Pourquoi les populations de requins peinent à se reconstituer
Les populations de requins se remettent difficilement de la surpêche. Leur reproduction lente les rend particulièrement vulnérables à l'extinction.
Grâce à des années de mesures efficaces de gestion des pêcheries et de conservation, l'avenir semble meilleur pour certaines espèces de thons et de vivaneaux, dont le thon rouge du Sud, le marlin noir et l'espadon, après des décennies de déclin des stocks.
Une nouvelle étude montre toutefois que certains requins fréquentant les habitats de ces espèces en haute mer restent menacés.
Lors de la pêche au thon et aux poissons à rostre, ces requins, notamment le requin océanique et le requin-taupe commun, sont souvent capturés accidentellement. De plus, le risque d'extinction de ces espèces augmente en raison de l'absence d'une gestion dédiée.

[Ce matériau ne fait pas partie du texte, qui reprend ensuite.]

-- ==== Sys2Proof/Machine/Step.lean ====
section
/-! DEFINITION. One step of the machine, and a state whose next step runs a given command word. -/

namespace Sys2Proof.Machine

/-- One step (R75): one action of the host, or waiting for one. -/
def step (s : State) : Host.Outcome State Fault Refusal := cycle s

/-- The state whose next step takes the command with the low `nbits` bits of the 96-bit number `w` (R91): commands arrive
by value from the host (R22, R90), so the word is the host's next action (notes/assumptions/1.md). -/
def State.withFetchWord (s : State) (nbits w : Nat) : State := presentFirst (Cmd.ofNat (w % 2 ^ nbits)) s

end Sys2Proof.Machine
end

Premier regard global sur l'écosystème
L'étude évalue la probabilité d'extinction de 18 espèces de grands poissons marins sur sept décennies. Selon Colin Simpfendorfer, spécialiste des sciences marines à l'Université James Cook en Australie, qui n'a pas participé à cette étude, celle-ci offre «une vision du vaste océan que nous n'avions pas jusqu'à présent».

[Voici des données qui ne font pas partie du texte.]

/-- R141: chunk j starts at j * CHUNK and ends at (j + 1) * CHUNK, the last at n; the chunks are contiguous and cover the
input; there are max(1, n div CHUNK) of them, and with two or more each has at least CHUNK and fewer than 2 * CHUNK bytes. -/
def Obligations.PartitionCoversTheInput : Prop :=
  ∀ (par : Params) (n : Nat), 1 ≤ par.chunk →
    let cs := partition par n
    cs.length = max 1 (n / par.chunk) ∧ (cs.head?).map Prod.fst = some 0 ∧ (cs.getLast?).map Prod.snd = some n ∧
    (∀ j, j < cs.length →
      cs[j]? = some (j * par.chunk, if j = cs.length - 1 then n else (j + 1) * par.chunk)) ∧
    (∀ j c c', cs[j]? = some c → cs[j + 1]? = some c' → c'.1 = c.2) ∧
    (∀ c ∈ cs, c.1 ≤ c.2 ∧ (2 ≤ cs.length → par.chunk ≤ c.2 - c.1 ∧ c.2 - c.1 < 2 * par.chunk))

/-! ## Sliding window -/

/-- R162: SW_INIT checks windowSize only, latches windowSize and windowStart, and starts an empty window, whatever SW was
doing; SINK keeps what it has. -/
def Obligations.SwInitStartsEmptyWindow : Prop :=
  ∀ s : State, s.flt = none →
    (s.csr.winSize.toNat < 1 ∨ s.par.wmax < s.csr.winSize.toNat →
      exec .swInit s = .next (faultedBy .swInit .configError 0x10 s.csr.winSize s)) ∧
    (1 ≤ s.csr.winSize.toNat → s.csr.winSize.toNat ≤ s.par.wmax →
      ∃ w : Sw, exec .swInit s = .next (replied 0 0 0 { s with sw := w }) ∧
        w.active = true ∧ w.winSize = s.csr.winSize ∧ w.winStart = s.csr.winStart ∧ w.produced = 0 ∧ w.pend = [] ∧
        ∀ i, w.ring.read i = none)

/-- R163, R161: SW_WRB produces one byte: it goes to the ring slot (ws + produced) mod W and to the sink's queue, and
nothing else changes. At 2^32 - 1 produced bytes it raises Overflow(0x22, 0) and produces nothing. The bound on the pending
bytes is R172's. -/
def Obligations.SwWrbProducesOneByte : Prop :=
  ∀ (s : State) (b : Word), s.flt = none →
    (s.sw.active = false → exec (.swWrb b) s = .next (faultedBy (.swWrb b) .badSequence 0x00000021 s.status s)) ∧
    (s.sw.active = true → s.sw.pend.length ≤ s.par.swbuf →
      (s.sw.produced.toNat = 2 ^ 32 - 1 → exec (.swWrb b) s = .next (faultedBy (.swWrb b) .overflow 0x22 0 s)) ∧
      (s.sw.produced.toNat < 2 ^ 32 - 1 →
        ∃ t, exec (.swWrb b) s = .next t ∧ t.resp = some ⟨0, 0, 0, 0⟩ ∧ t.cmdcnt = s.cmdcnt + 1 ∧ t.flt = none ∧
          WindowFrame s t ∧ t.srcPos = s.srcPos ∧ t.out = s.out ++ [b.extractLsb' 0 8] ∧
          t.sw.pend.length ≤ s.par.swbuf ∧ t.sw.produced.toNat = s.sw.produced.toNat + 1 ∧
          ∀ i, t.sw.ring.read i =
            if i = (s.sw.winStart.toNat + s.sw.produced.toNat) % s.sw.winSize.toNat then some (b.extractLsb' 0 8)
            else s.sw.ring.read i))

/-- R164, R168: SW_BCOPY with a legal distance appends `length` bytes, the i-th of which repeats the last `distance` bytes
with that period, also where source and destination overlap; the ring changes in the slots of those bytes only, the window's
invariant holds again, and nothing else but counter and queue changes. -/
def Obligations.BackCopyRepeatsTheWindow : Prop :=
  ∀ (s : State) (d l : Word), s.flt = none → s.sw.active = true → WindowInv s →
    1 ≤ d.toNat → d.toNat ≤ s.sw.winSize.toNat → d.toNat ≤ s.sw.produced.toNat →
    s.sw.produced.toNat + l.toNat ≤ 2 ^ 32 - 1 →
    ∃ t, exec (.swBcopy d l) s = .next t ∧ t.resp = some ⟨0, 0, 0, 0⟩ ∧ t.cmdcnt = s.cmdcnt + 1 ∧ t.flt = none ∧
      WindowFrame s t ∧ RingFrame l.toNat s t ∧ WindowInv t ∧ t.srcPos = s.srcPos ∧
      t.sw.produced.toNat = s.sw.produced.toNat + l.toNat ∧ t.out.length = s.out.length + l.toNat ∧ s.out <+: t.out ∧
      (∀ i, i < l.toNat → t.out[s.out.length + i]? = t.out[s.out.length + i - d.toNat]?) ∧
      (∀ i, i < l.toNat → t.out[s.out.length + i]? = s.out[s.out.length - d.toNat + i % d.toNat]?)

/-- R164, R221: a distance of 0, above windowSize or above the bytes produced raises CorruptReference(distance, produced)
before any byte is copied, also when the length is 0. (The bound on the pending bytes is R172's.) -/
def Obligations.BackCopyRejectsBadDistance : Prop :=
  ∀ (s : State) (d l : Word), s.flt = none → s.sw.active = true → s.sw.pend.length ≤ s.par.swbuf →
    (d = 0 ∨ s.sw.winSize.toNat < d.toNat ∨ s.sw.produced.toNat < d.toNat) →
    exec (.swBcopy d l) s = .next (faultedBy (.swBcopy d l) .corruptReference d s.sw.produced s)

/-- R161, R164, R225: a copy that would produce byte number 2^32 stops there: the bytes before it stay produced and
Overflow(0x22, 0) is raised. In a window that meets its invariant they are the bytes that the copy without the limit would
have begun with. -/
def Obligations.BackCopyStopsAtTheCounterLimit : Prop :=
  ∀ (s : State) (d l : Word), s.flt = none → s.sw.active = true →
    1 ≤ d.toNat → d.toNat ≤ s.sw.winSize.toNat → d.toNat ≤ s.sw.produced.toNat →
    2 ^ 32 - 1 < s.sw.produced.toNat + l.toNat →
    ∃ t, exec (.swBcopy d l) s = .next t ∧ t.flt = some ⟨.overflow, 0x22, 0x22, 0⟩ ∧
      t.resp = some ⟨7, 0x22, 0, 0⟩ ∧ t.cmdcnt = s.cmdcnt + 1 ∧ WindowFrame s t ∧
      RingFrame (2 ^ 32 - 1 - s.sw.produced.toNat) s t ∧ t.srcPos = s.srcPos ∧
      t.sw.produced.toNat = 2 ^ 32 - 1 ∧ s.out <+: t.out ∧
      t.out.length = s.out.length + (2 ^ 32 - 1 - s.sw.produced.toNat) ∧
      (WindowInv s → ∀ i, i < 2 ^ 32 - 1 - s.sw.produced.toNat →
        t.out[s.out.length + i]? = t.out[s.out.length + i - d.toNat]?)

/-- R165: SW_OCOPY converts the slot `offset mod W` into the distance from the write slot, 0 meaning W, and then does what
SW_BCOPY does with that distance; the first slot read is the one the offset names. A distance above the bytes produced
raises CorruptReference with the converted distance; a copy that would produce byte number 2^32 stops there with
Overflow(0x22, 0) and the bytes before it produced (R161, R225). -/
def Obligations.OffsetCopyIsABackCopy : Prop :=
  ∀ (s : State) (a l : Word), s.flt = none → s.sw.active = true → 1 ≤ s.sw.winSize.toNat →
    s.sw.pend.length ≤ s.par.swbuf →
    let w := s.sw.winSize.toNat
    let back := ((s.sw.winStart.toNat + s.sw.produced.toNat) % w + w - a.toNat % w) % w
    let d := if back = 0 then w else back
    (d ≤ s.sw.produced.toNat → (s.sw.winStart.toNat + s.sw.produced.toNat - d) % w = a.toNat % w) ∧
    (d ≤ s.sw.produced.toNat → s.sw.produced.toNat + l.toNat ≤ 2 ^ 32 - 1 →
      ∃ t, exec (.swOcopy a l) s = .next t ∧ exec (.swBcopy (BitVec.ofNat 32 d) l) s = .next t ∧ t.flt = none ∧
        t.resp = some ⟨0, 0, 0, 0⟩) ∧
    (s.sw.produced.toNat < d → exec (.swOcopy a l) s =
      .next (faultedBy (.swOcopy a l) .corruptReference (BitVec.ofNat 32 d) s.sw.produced s)) ∧
    (d ≤ s.sw.produced.toNat → 2 ^ 32 - 1 < s.sw.produced.toNat + l.toNat →
      ∃ t u, exec (.swOcopy a l) s = .next t ∧ exec (.swBcopy (BitVec.ofNat 32 d) l) s = .next u ∧
        t.flt = some ⟨.overflow, 0x23, 0x22, 0⟩ ∧ t.resp = some ⟨7, 0x22, 0, 0⟩ ∧
        t.sw.produced.toNat = 2 ^ 32 - 1 ∧ t = { u with flt := t.flt })

/-- R166, R66: SW_COPYFROM moves `length` source bytes into the window. When the source ends before that, the bytes there
are stay copied and EndOfInput(SRC.pos, 1) is raised. When SW.produced reaches its limit first, the next byte is taken from
SRC but not produced and Overflow(0x22, 0) is raised; when SRC.pos reaches its limit first, that byte is not taken either and
Overflow(0x23, 0) is raised. -/
def Obligations.CopyFromMovesSourceBytes : Prop :=
  ∀ (s : State) (l : Word), s.flt = none → s.sw.active = true → s.srcPos.toNat ≤ s.src.length →
    let there := s.src.length - s.srcPos.toNat
    let fits := 2 ^ 32 - 1 - s.sw.produced.toNat
    let reach := 2 ^ 32 - 1 - s.srcPos.toNat
    (l.toNat ≤ there → l.toNat ≤ fits → l.toNat ≤ reach →
      ∃ t, exec (.swCopyfrom l) s = .next t ∧ t.resp = some ⟨0, 0, 0, 0⟩ ∧ t.cmdcnt = s.cmdcnt + 1 ∧ t.flt = none ∧
        WindowFrame s t ∧ RingFrame l.toNat s t ∧ t.out = s.out ++ (s.src.drop s.srcPos.toNat).take l.toNat ∧
        t.srcPos.toNat = s.srcPos.toNat + l.toNat ∧ t.sw.produced.toNat = s.sw.produced.toNat + l.toNat) ∧
    (there < l.toNat → there ≤ fits → there ≤ reach →
      ∃ t, exec (.swCopyfrom l) s = .next t ∧
        t.flt = some ⟨.endOfInput, 0x24, BitVec.ofNat 32 s.src.length, 1⟩ ∧
        t.resp = some ⟨3, BitVec.ofNat 32 s.src.length, 1, 0⟩ ∧ t.cmdcnt = s.cmdcnt + 1 ∧
        WindowFrame s t ∧ RingFrame there s t ∧ t.out = s.out ++ s.src.drop s.srcPos.toNat ∧
        t.srcPos.toNat = s.src.length ∧ t.sw.produced.toNat = s.sw.produced.toNat + there) ∧
    (fits < l.toNat → fits < there → fits < reach →
      ∃ t, exec (.swCopyfrom l) s = .next t ∧
        t.flt = some ⟨.overflow, 0x24, 0x22, 0⟩ ∧ t.resp = some ⟨7, 0x22, 0, 0⟩ ∧ t.cmdcnt = s.cmdcnt + 1 ∧
        WindowFrame s t ∧ RingFrame fits s t ∧ t.out = s.out ++ (s.src.drop s.srcPos.toNat).take fits ∧
        t.srcPos.toNat = s.srcPos.toNat + fits + 1 ∧ t.sw.produced.toNat = 2 ^ 32 - 1) ∧
    (reach < l.toNat → reach < there → reach ≤ fits →
      ∃ t, exec (.swCopyfrom l) s = .next t ∧
        t.flt = some ⟨.overflow, 0x24, 0x23, 0⟩ ∧ t.resp = some ⟨7, 0x23, 0, 0⟩ ∧ t.cmdcnt = s.cmdcnt + 1 ∧
        WindowFrame s t ∧ RingFrame reach s t ∧ t.out = s.out ++ (s.src.drop s.srcPos.toNat).take reach ∧
        t.srcPos.toNat = 2 ^ 32 - 1 ∧ t.sw.produced.toNat = s.sw.produced.toNat + reach)

/-- R167: SW_DISPOSE drains the queue into SINK, answers the count and leaves SW idle; with CHECK a differing size raises
SizeMismatch(expected, produced) after that; without CHECK a nonzero operand raises IllegalCommand and drains nothing. -/
def Obligations.SwDisposeDrainsThenChecks : Prop :=
  ∀ (s : State) (check : Bool) (a : Word), s.flt = none →
    let i : Instr := .swDispose check a
    let t : State := { s with sink := s.sink ++ s.sw.pend, sw := { s.sw with active := false, pend := [] } }
    (s.sw.active = false → exec i s = .next (faultedBy i .badSequence (if check then 0x00000125 else 0x00000025) s.status s)) ∧
    (s.sw.active = true →
      (check = false → a ≠ 0 → exec i s = .next (faultedBy i .illegalCommand 0x00000025 a s)) ∧
      (check = true → a ≠ s.sw.produced → exec i s = .next (faultedBy i .sizeMismatch a s.sw.produced t)) ∧
      ((check = false ∧ a = 0) ∨ (check = true ∧ a = s.sw.produced) →
        exec i s = .next (replied s.sw.produced 0 0 t)))

/-- R173: SW_WRITE issues its SW_WRB in order, one per step, and appends their bytes; if one of them faults the rest are not
issued, so that the fault is the last thing the pseudo-command does and CMDCNT counts no command after it. At a counter with
room for fewer bytes the first that does not fit faults; with SW idle the first of all does. (The bound on the pending bytes
is R172's; `drainTick` is the model's own field, entry 9.) -/
def Obligations.SwWriteStopsAtAFault : Prop :=
  ∀ (s : State) (bytes : List Byte) (rest : List HostAct), s.host = presentPseudo (.swWrite bytes) ++ rest →
    s.flt = none → s.sw.pend.length ≤ s.par.swbuf →
    let fits := 2 ^ 32 - 1 - s.sw.produced.toNat
    (s.sw.active = true → bytes.length ≤ fits →
      ∃ t, Sys2Proof.core.run bytes.length s = .next t ∧ t.flt = none ∧
        WindowFrame { s with host := rest, drainTick := t.drainTick } t ∧ t.srcPos = s.srcPos ∧
        RingFrame bytes.length s t ∧ t.cmdcnt = s.cmdcnt + BitVec.ofNat 32 bytes.length ∧ t.out = s.out ++ bytes ∧
        t.sw.produced.toNat = s.sw.produced.toNat + bytes.length) ∧
    (s.sw.active = true → fits < bytes.length →
      ∃ t, Sys2Proof.core.run (fits + 1) s = .next t ∧ t.flt = some ⟨.overflow, 0x21, 0x22, 0⟩ ∧
        t.resp = some ⟨7, 0x22, 0, 0⟩ ∧
        WindowFrame { s with host := rest, drainTick := t.drainTick } t ∧ t.srcPos = s.srcPos ∧
        RingFrame fits s t ∧ t.cmdcnt = s.cmdcnt + BitVec.ofNat 32 (fits + 1) ∧ t.out = s.out ++ bytes.take fits ∧
        t.sw.produced.toNat = 2 ^ 32 - 1) ∧
    (s.sw.active = false → bytes ≠ [] →
      ∃ t, Sys2Proof.core.run 1 s = .next t ∧ t.flt = some ⟨.badSequence, 0x21, 0x21, s.status⟩ ∧
        t.resp = some ⟨6, 0x21, s.status, 0⟩ ∧
        WindowFrame { s with host := rest, drainTick := t.drainTick } t ∧ t.srcPos = s.srcPos ∧
        RingFrame 0 s t ∧ t.cmdcnt = s.cmdcnt + 1 ∧ t.out = s.out ∧ t.sw.produced = s.sw.produced)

La plupart de ces données n'étaient jusqu'ici accessibles que pour certaines espèces. La synthèse de l'ensemble des données permettrait toutefois d'obtenir une vue beaucoup plus globale de l'état de cet écosystème important, selon l'auteur.

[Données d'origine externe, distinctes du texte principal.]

/-! ## SW_COPYFROM (R166) -/

/-- Settles O40: the loop ends at whichever of the length, the source's end and the two counters' limits comes first. -/
theorem copyFromMovesSourceBytes : Obligations.CopyFromMovesSourceBytes := by
  intro s l hf ha hc there fits reach
  obtain ⟨u, j, -, hm, hsrc, hpos, -, hend⟩ := copyFromLoop_spec l.toNat hc
  have hlen : ((s.src.drop s.srcPos.toNat).take j).length = j := by
    rw [List.length_take, List.length_drop]
    omega
  have hprod : u.sw.produced.toNat = s.sw.produced.toNat + j := hm.produced.trans (by rw [hlen])
  have hmax : s.sw.produced.toNat ≤ 2 ^ 32 - 1 := toNat_le_posMax _
  simp only [posMax] at hend
  refine ⟨fun h1 h2 h3 => ?all, fun h1 h2 h3 => ?sourceEnds, fun h1 h2 h3 => ?producedLimit, fun h1 h2 h3 => ?cursorLimit⟩
  case all =>
    rcases hend with ⟨rfl, e⟩ | h | h | h
    case inl =>
      have hb : bodyOf (.swCopyfrom l) s = producing (.ok () u) := congrArg producing e
      have hd := hm.delivers u.flt (some ⟨0, 0, 0, 0⟩)
      exact ⟨_, exec_producing_done hf rfl ha hb, rfl, hd.cmdcnt, hm.flt.trans hf, hd.frame, hlen ▸ hd.ring, hd.out, hpos,
        hprod⟩
    all_goals omega
  case sourceEnds =>
    rcases hend with h | ⟨-, hlast, e⟩ | h | h
    case inr.inl =>
      obtain rfl : j = there := Nat.eq_sub_of_add_eq' hlast
      have hu : u.srcPos = wordOfNat s.src.length := by rw [← hlast, ← hpos, wordOfNat_toNat_word]
      have hb : bodyOf (.swCopyfrom l) s = producing (.raise .endOfInput (wordOfNat s.src.length) 1 u) :=
        congrArg producing (hu ▸ e)
      have hd := hm.delivers (some ⟨.endOfInput, 0x24, wordOfNat s.src.length, 1⟩) (some ⟨3, wordOfNat s.src.length, 1, 0⟩)
      have hall : (s.src.drop s.srcPos.toNat).take there = s.src.drop s.srcPos.toNat :=
        List.take_of_length_le List.length_drop.le
      exact ⟨_, exec_producing_raises hf rfl ha hb, rfl, rfl, hd.cmdcnt, hd.frame, hlen ▸ hd.ring, hall ▸ hd.out,
        hpos.trans hlast, hprod⟩
    all_goals omega
  case producedLimit =>
    rcases hend with h | h | h | ⟨-, hlast, -, hle, v, rfl, e⟩
    case inr.inr.inr =>
      obtain rfl : j = fits := Nat.eq_sub_of_add_eq' hlast
      have hb : bodyOf (.swCopyfrom l) s = producing (.raise .overflow 0x22 0 { u with srcPos := _ }) :=
        congrArg producing e
      have hd := (hm.moveCursor (wordOfNat (u.srcPos.toNat + 1))).delivers (some ⟨.overflow, 0x24, 0x22, 0⟩)
        (some ⟨7, 0x22, 0, 0⟩)
      have hcur : (wordOfNat (u.srcPos.toNat + 1)).toNat = s.srcPos.toNat + fits + 1 := by
        rw [hpos]
        exact wordOfNat_toNat hle
      exact ⟨_, exec_producing_raises hf rfl ha hb, rfl, rfl, hd.cmdcnt, hd.frame, hlen ▸ hd.ring, hd.out, hcur,
        hprod.trans hlast⟩
    all_goals omega
  case cursorLimit =>
    rcases hend with h | h | ⟨-, -, hover, e⟩ | h
    case inr.inr.inl =>
      obtain rfl : j = reach := by
        have hcur := toNat_le_posMax u.srcPos
        simp only [posMax] at hcur
        omega
      have hb : bodyOf (.swCopyfrom l) s = producing (.raise .overflow 0x23 0 u) := congrArg producing e
      have hd := hm.delivers (some ⟨.overflow, 0x24, 0x23, 0⟩) (some ⟨7, 0x23, 0, 0⟩)
      exact ⟨_, exec_producing_raises hf rfl ha hb, rfl, rfl, hd.cmdcnt, hd.frame, hlen ▸ hd.ring, hd.out,
        hpos.trans (by omega), hprod⟩
    all_goals omega

/-! ## SW_DISPOSE (R167) -/

theorem drainBy_all (s : State) :
    drainBy s.sw.pend.length s = { s with sink := s.sink ++ s.sw.pend, sw := { s.sw with pend := [] } } := by
  simp only [drainBy, List.take_length, List.drop_length]
  rfl

theorem encode_w0_swDispose (check : Bool) (a : Word) :
    (encode (.swDispose check a)).w0 = if check then 0x125 else 0x25 := by
  cases check <;> simp [encode, Instr.fields, Fields.cmd, modOf]

/-- Settles O41: the operand's own check, then the drain and the deactivation, then the size. -/
theorem swDisposeDrainsThenChecks : Obligations.SwDisposeDrainsThenChecks := by
  intro s check a hf i t
  refine ⟨fun ha => ?idle, fun ha => ⟨?illegal, ?mismatch, ?done⟩⟩
  case idle => rw [exec_idle (u := .sw) hf rfl ha, encode_w0_swDispose]
  case illegal =>
    rintro rfl hne
    have hb : bodyOf i s = illegal i s := if_pos (by simpa using hne)
    rw [exec_active_raises (unit := .sw) hf rfl ha hb, encode_w0_swDispose]
    rfl
  case mismatch =>
    rintro rfl hne
    have hb : bodyOf i s = .raise .sizeMismatch a s.sw.produced t := by
      simp [i, bodyOf, swDisposeOp, drainBy_all, Ne.symm hne, State.withSw, t]
    exact exec_active_raises (unit := .sw) hf rfl ha hb
  case done =>
    intro hok
    have hb : bodyOf i s = .ok (Reply.one s.sw.produced) t := by
      rcases hok with ⟨rfl, rfl⟩ | ⟨rfl, rfl⟩ <;> simp [i, bodyOf, swDisposeOp, drainBy_all, State.withSw, t]
    exact exec_active_done (unit := .sw) hf rfl ha hb

/-! ## SW_WRITE (R173) -/

section

variable {s t : State}

theorem Drained.refl (s : State) : Drained s s := ⟨0, s.drainTick, by simp [Machine.drainBy, State.withSink, State.withSw]⟩

theorem Drained.drainBy (h : Drained s t) (j : Nat) : Drained s (drainBy j t) := by
  obtain ⟨k, n, rfl⟩ := h
  refine ⟨k + j, n, ?_⟩
  simp [Machine.drainBy, State.withSink, State.withSw, List.take_add]

/-- What the drain leaves alone and a step of a sequence turns on (R172). -/
theorem Drained.keeps (h : Drained s t) :
    t.host = s.host ∧ t.flt = s.flt ∧ t.resp = s.resp ∧ t.cmdcnt = s.cmdcnt ∧ t.srcPos = s.srcPos ∧ t.status = s.status ∧
      t.sw.active = s.sw.active ∧ t.sw.produced = s.sw.produced := by
  rw [h.frame]
  exact ⟨rfl, rfl, rfl, rfl, rfl, rfl, rfl, rfl⟩

end

theorem byteOperand_wordOfByte (b : Byte) : byteOperand (wordOfByte b) = b := by
  apply BitVec.eq_of_toNat_eq
  simp [byteOperand, wordOfByte]
  omega

theorem decode_swWrb (b : Byte) : decode (encode (.swWrb (wordOfByte b))) = .ok (.swWrb (wordOfByte b)) :=
  decodeOfEncode _ (decide_eq_true (Nat.lt_of_le_of_lt (by simpa [wordOfByte] using Nat.mod_le _ _) b.isLt))

/-- From `s` to `t` the block has taken `n` words of SW_WRITE, of which the window has `bytes`. -/
structure Writes (n : Nat) (bytes : List Byte) (s t : State) : Prop where
  appends : Appends bytes s t
  srcPos : t.srcPos = s.srcPos
  cmdcnt : t.cmdcnt = s.cmdcnt + BitVec.ofNat 32 n

theorem Writes.refl (s : State) : Writes 0 [] s s := ⟨.of_undrained rfl, rfl, (BitVec.add_zero _).symm⟩

theorem Writes.trans {m n : Nat} {l1 l2 : List Byte} {s t u : State} (h1 : Writes m l1 s t) (h2 : Writes n l2 t u) :
    Writes (m + n) (l1 ++ l2) s u where
  appends := h1.appends.trans h2.appends
  srcPos := h2.srcPos.trans h1.srcPos
  cmdcnt := by rw [h2.cmdcnt, h1.cmdcnt, BitVec.ofNat_add, BitVec.add_assoc]

section

variable {s : State} {b : Byte} {bs : List Byte} {rest : List HostAct}
  (hh : s.host = presentPseudo (.swWrite (b :: bs)) ++ rest)

include hh

/-- A step of SW_WRITE runs its first SW_WRB between two drains, then goes on or stops. -/
theorem step_swWrite : ∃ u, Drained (s.withHost rest) u ∧ ∀ {v}, exec (.swWrb (wordOfByte b)) u = .next v →
    ∃ t, step s = .next t ∧ Drained (goOn ((expandPseudo (.swWrite bs)).map encode) v) t :=
  ⟨_, drained_freeDrain _, fun hv => ⟨_, step_untilFault hh (decode_swWrb b) hv, drained_freeDrain _⟩⟩

/-- A byte that fits the counter is produced, and the rest of the sequence is next. -/
theorem step_swWrite_room (hf : s.flt = none) (ha : s.sw.active = true) (hp : s.sw.produced.toNat < posMax) :
    ∃ t, step s = .next t ∧ t.host = presentPseudo (.swWrite bs) ++ rest ∧ t.flt = none ∧ Writes 1 [b] s t := by
  obtain ⟨u, hu, hrun⟩ := step_swWrite hh
  obtain ⟨host, flt, -, cmdcnt, srcPos, -, active, produced⟩ := hu.keeps
  have hp' : u.sw.produced.toNat < posMax := produced ▸ hp
  have hb : bodyOf (.swWrb (wordOfByte b)) u = producing (.ok () (putState b u)) := by
    rw [bodyOf, swWrbOp, byteOperand_wordOfByte, put_ok hp']
  obtain ⟨t, hstep, ht⟩ := hrun (exec_producing_done (flt.trans hf) rfl (active.trans ha) hb)
  rw [goOn_noFault rfl (by decide)] at ht
  obtain ⟨host', flt', -, cmdcnt', srcPos', -⟩ := ht.keeps
  have happ : Appends [b] s t := by
    have hout : t.undrained = (putState b u).undrained := ht.undrained.trans (settle_undrained (putState b u))
    have hin : u.undrained = s.undrained := hu.undrained
    rw [Appends, hout, ← hin]
    exact (Produces.put hp' b).appends
  exact ⟨t, hstep, host'.trans (congrArg (_ ++ ·) host), flt'.trans (flt.trans hf), happ, srcPos'.trans srcPos,
    cmdcnt'.trans (congrArg (· + 1) cmdcnt)⟩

Selon Maria José Juan-Jordá, écologue des pêcheries à l'Institut espagnol d'océanographie à Madrid, les récentes évaluations à grande échelle de la biodiversité mondiale ont mis en évidence un déclin des espèces et des écosystèmes à l'échelle planétaire. Nous savons cependant très peu de choses sur ces tendances dans les mers.
Le thon se reconstitue – pas les requins
Pour combler cette lacune, Juan-Jordá et ses collaborateurs se sont tournés vers la Liste rouge de l'Union internationale pour la conservation de la nature, qui évalue l'évolution du risque d'extinction d'une espèce. L'équipe s'est concentrée sur les thons, les vivaneaux et les requins – de grands poissons prédateurs ayant des effets écologiques considérables en haute mer.
L'équipe de recherche a constaté que le risque d'extinction des thons et des lutjans a augmenté dans la seconde moitié du XXe siècle, avant de diminuer dans les années 1990 et 2010. Les résultats sont prometteurs pour les istiophoridés et les thons, selon Simpfendorfer. Toutefois, trois des sept espèces de thons et trois des six espèces de lutjans sont toujours considérées comme quasi menacées, vulnérables ou en danger d'extinction.
Pourquoi les requins souffrent particulièrement
Les espèces de requins peinent dans ces régions où le thon et le lutjan sont pêchés, et les requins sont fréquemment capturés comme prises accessoires.
Selon Juan-Jordá, « le nombre de requins continue de diminuer, et avec lui le risque d'extinction augmente », bien que nous gérions de manière plus responsable les espèces cibles d'importance économique telles que le thon et les istiophoridés.
Le problème des requins capturés accidentellement pourrait être résolu, selon Juan-Jordá, en fixant des limites de capture pour certaines espèces et en définissant des objectifs de durabilité pour la pêche au thon et aux istiophoridés qui aillent au-delà des espèces cibles.
Les organisations responsables de la gestion doivent agir rapidement avant qu'il ne soit trop tard, selon Simpfendorfer. « Il existe un besoin évident d'une amélioration significative de la gestion axée sur les requins », ajoute-t-il. Comme le montre la crise de la biodiversité également à terre, la protection de la faune sauvage nécessite des mesures contraignantes.